RECORD EXCERPTS.
/-- Every command keeps the bounds of the queues, and leaves ports that have tried their work so. -/
theorem exec_ports {c : Instr} {s t : State} (run : exec c s = .next t) :
    (QueuesBounded s → QueuesBounded t) ∧ (PortsTried s → PortsTried t) := by
  cases c with
  | commandTransfer p bytes =>
      cases run
      split
      · rename_i x _
        have ended := s.endTransfer_grows p (List.replicate (bytes.length + 1) (byteOf x.fifoFill))
        dsimp only
        split
        · exact ⟨ended.queuesBounded, ended.portsTried⟩
        · exact ⟨fun hs => State.arrive_queuesBounded (ended.queuesBounded hs) (frameOf_length bytes),
            fun hs => State.arrive_portsTried (ended.portsTried hs) (frameOf_length bytes)⟩
      · exact ⟨id, id⟩
  | fetchTransfer p n =>
      cases run
      split
      · rename_i x _
        have ended := s.endTransfer_grows p
          (byteOf x.outCount :: (x.itemBytes ++ List.replicate n Config.filler).take n)
        dsimp only
        split
        · exact ⟨fun hs => State.tryWaiting_queuesBounded p (State.taken_bounded p (ended.queuesBounded hs)),
            fun hs => State.taken_portsTried p (ended.portsTried hs)⟩
        · exact ⟨ended.queuesBounded, ended.portsTried⟩
      · exact ⟨id, id⟩
  | _ => exact ⟨exec_queuesBounded rfl run, exec_portsTried rfl run⟩

/-- Settles O11: every command keeps both properties, and so do a due event and a millisecond. -/
theorem queuesStayBoundedAndTried : Obligations.QueuesStayBoundedAndTried := by
  intro s t run
  unfold step at run
  split at run
  · have kept := exec_ports run
    exact kept
  · split at run
    · rename_i c u due
      have kept := exec_ports run
      obtain rfl | rfl := State.eventDue_state due
      · exact kept
      · exact kept
    · cases run
      exact ⟨id, id⟩

end Sys2Proof.Machine
end

section
/-! PROOFS. The settings, the transmit levels and the planning frequency stay within their ranges (R138, R160, R179). -/

namespace Sys2Proof.Machine

/-! ### Values within their ranges -/

theorem le_holdWithin {lo hi : Nat} (h : lo ≤ hi) (v : Nat) : lo ≤ holdWithin lo hi v := by
  unfold holdWithin
  split_ifs <;> omega

theorem Settings.factory_inRange : Settings.factory.inRange := by decide

theorem Settings.withProfile_inRange {v : Settings} (h : v.inRange) (q : Profile) : (v.withProfile q).inRange := by
  obtain ⟨-, -, -, -, -, -, -, -, -, -, levels, nominal, permits, layouts, quotas⟩ := h
  cases q <;> dsimp only [Settings.withProfile, Settings.inRange] <;>
    exact ⟨by decide, by decide, by decide, by decide, by decide, by decide, by decide, by decide, by decide,
      by decide, levels, nominal, permits, layouts, quotas⟩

ACTIVITY.
In the material above, find the line with "quotas⟩ := h"; then retype it and every line after it through the last, exactly as written.

ANSWER BOX.
  obtain ⟨-, -, -, -, -, -, -, -, -, -, levels, nominal, permits, layouts, quotas⟩ := h
  cases q <;> dsimp only [Settings.withProfile, Settings.inRange] <;>
    exact ⟨by decide, by decide, by decide, by decide, by decide, by decide, by decide, by decide, by decide,
      by decide, levels, nominal, permits, layouts, quotas⟩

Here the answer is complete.